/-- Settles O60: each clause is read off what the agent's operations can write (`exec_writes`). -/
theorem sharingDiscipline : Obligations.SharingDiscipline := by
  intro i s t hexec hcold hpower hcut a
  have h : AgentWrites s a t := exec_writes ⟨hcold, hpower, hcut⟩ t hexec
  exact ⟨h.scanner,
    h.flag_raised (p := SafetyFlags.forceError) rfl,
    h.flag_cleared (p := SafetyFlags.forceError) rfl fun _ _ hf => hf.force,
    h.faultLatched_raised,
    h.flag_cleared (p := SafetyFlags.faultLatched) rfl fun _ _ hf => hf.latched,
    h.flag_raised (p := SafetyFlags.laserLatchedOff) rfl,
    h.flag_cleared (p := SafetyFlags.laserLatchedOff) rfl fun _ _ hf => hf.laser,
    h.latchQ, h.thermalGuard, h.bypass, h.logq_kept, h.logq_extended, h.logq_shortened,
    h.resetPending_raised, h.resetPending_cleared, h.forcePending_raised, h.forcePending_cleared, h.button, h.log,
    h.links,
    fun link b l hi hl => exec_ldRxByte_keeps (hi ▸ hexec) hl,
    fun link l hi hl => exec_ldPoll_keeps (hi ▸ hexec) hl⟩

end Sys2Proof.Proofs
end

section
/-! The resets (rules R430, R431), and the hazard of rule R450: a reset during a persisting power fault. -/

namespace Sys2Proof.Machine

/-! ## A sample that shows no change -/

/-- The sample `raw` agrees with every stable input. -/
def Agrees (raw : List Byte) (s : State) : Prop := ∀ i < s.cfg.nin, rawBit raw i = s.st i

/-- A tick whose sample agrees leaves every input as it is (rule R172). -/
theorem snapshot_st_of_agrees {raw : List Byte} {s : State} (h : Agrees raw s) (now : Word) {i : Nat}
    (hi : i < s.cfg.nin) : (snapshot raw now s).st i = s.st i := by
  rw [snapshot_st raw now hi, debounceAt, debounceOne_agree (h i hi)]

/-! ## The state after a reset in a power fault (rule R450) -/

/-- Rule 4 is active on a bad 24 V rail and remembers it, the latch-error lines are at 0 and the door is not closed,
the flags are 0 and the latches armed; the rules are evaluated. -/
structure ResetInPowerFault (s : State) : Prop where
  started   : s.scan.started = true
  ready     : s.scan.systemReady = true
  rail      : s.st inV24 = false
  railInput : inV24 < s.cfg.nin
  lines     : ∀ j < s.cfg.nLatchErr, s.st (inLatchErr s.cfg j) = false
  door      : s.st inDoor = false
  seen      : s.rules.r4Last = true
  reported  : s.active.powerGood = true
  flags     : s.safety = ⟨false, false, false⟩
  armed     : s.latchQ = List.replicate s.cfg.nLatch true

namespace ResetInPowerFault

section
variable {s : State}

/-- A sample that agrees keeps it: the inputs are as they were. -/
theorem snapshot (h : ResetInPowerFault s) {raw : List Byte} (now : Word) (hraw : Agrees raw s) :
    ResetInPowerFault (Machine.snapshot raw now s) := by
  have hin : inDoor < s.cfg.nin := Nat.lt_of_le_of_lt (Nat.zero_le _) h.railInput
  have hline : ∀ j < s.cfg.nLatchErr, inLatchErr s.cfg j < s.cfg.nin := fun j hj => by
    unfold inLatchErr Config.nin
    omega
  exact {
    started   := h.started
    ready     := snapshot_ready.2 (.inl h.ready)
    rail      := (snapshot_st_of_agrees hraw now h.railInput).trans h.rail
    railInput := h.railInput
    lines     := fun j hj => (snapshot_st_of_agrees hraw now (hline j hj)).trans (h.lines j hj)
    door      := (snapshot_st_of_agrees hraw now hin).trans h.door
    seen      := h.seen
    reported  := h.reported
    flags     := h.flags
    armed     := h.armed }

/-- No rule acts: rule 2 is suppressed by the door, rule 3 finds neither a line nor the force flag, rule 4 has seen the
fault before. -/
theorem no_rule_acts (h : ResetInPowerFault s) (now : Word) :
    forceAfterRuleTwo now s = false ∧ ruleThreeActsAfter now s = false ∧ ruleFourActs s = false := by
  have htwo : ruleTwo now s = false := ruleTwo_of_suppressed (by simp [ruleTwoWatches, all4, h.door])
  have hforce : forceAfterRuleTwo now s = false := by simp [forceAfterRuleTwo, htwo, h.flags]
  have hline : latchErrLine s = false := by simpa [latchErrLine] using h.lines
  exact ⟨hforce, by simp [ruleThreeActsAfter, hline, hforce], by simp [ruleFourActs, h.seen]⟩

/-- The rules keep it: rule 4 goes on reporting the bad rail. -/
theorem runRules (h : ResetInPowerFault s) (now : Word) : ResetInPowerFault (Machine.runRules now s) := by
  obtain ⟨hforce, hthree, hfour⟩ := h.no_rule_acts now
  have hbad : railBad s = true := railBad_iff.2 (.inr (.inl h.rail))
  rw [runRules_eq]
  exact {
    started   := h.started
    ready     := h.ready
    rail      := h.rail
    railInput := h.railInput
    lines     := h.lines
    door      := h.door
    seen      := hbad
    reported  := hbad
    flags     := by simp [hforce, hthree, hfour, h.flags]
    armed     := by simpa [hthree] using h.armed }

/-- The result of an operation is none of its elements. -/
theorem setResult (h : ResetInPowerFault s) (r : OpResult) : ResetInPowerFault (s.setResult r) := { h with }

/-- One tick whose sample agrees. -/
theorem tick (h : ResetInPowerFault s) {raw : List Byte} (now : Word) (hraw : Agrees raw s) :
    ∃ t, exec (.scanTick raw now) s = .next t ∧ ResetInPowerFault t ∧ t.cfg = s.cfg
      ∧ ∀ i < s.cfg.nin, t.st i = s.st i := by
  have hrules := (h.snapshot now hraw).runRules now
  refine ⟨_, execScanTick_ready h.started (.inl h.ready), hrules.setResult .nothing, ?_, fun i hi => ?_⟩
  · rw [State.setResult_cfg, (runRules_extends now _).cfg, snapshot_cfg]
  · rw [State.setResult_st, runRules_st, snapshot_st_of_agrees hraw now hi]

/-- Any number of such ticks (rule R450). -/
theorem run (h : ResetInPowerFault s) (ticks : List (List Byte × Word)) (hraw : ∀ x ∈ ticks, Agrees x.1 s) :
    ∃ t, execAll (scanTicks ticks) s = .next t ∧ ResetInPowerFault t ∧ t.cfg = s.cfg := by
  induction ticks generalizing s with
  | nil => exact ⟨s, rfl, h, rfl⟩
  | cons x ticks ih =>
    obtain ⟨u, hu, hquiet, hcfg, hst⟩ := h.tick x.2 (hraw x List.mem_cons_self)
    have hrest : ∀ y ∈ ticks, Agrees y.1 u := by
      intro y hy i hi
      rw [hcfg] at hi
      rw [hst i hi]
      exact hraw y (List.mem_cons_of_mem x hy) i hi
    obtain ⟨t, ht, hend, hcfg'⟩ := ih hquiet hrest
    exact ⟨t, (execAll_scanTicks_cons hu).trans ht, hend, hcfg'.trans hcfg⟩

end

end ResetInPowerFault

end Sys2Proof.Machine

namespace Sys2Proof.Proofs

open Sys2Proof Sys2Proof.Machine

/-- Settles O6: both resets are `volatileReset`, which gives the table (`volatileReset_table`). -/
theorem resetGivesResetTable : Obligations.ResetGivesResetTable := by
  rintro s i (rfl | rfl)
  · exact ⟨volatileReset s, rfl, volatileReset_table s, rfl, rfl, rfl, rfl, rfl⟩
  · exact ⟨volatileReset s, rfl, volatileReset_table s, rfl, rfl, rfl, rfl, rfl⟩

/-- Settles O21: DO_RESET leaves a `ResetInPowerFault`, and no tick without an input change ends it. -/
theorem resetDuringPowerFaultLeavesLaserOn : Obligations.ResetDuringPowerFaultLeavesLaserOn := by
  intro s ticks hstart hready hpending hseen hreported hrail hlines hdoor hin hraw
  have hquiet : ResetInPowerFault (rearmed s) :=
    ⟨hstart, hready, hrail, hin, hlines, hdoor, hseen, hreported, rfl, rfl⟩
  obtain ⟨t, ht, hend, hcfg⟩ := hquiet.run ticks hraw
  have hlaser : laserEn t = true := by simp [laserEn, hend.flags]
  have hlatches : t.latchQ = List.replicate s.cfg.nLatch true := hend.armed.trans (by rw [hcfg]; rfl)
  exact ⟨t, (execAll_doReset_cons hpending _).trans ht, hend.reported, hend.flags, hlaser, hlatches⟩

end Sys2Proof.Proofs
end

┄┄┄┄┄┄┄┄┄┄┄┄┄┄┄┄┄┄┄┄

§ Exercise brief: Could you transcribe the entries above word for word, from the line with "have hrest : ∀" down to the line with "obtain ⟨t, ht, hend, hcfg'⟩", keeping both?

§ Expected answer:
    have hrest : ∀ y ∈ ticks, Agrees y.1 u := by
      intro y hy i hi
      rw [hcfg] at hi
      rw [hst i hi]
      exact hraw y (List.mem_cons_of_mem x hy) i hi
    obtain ⟨t, ht, hend, hcfg'⟩ := ih hquiet hrest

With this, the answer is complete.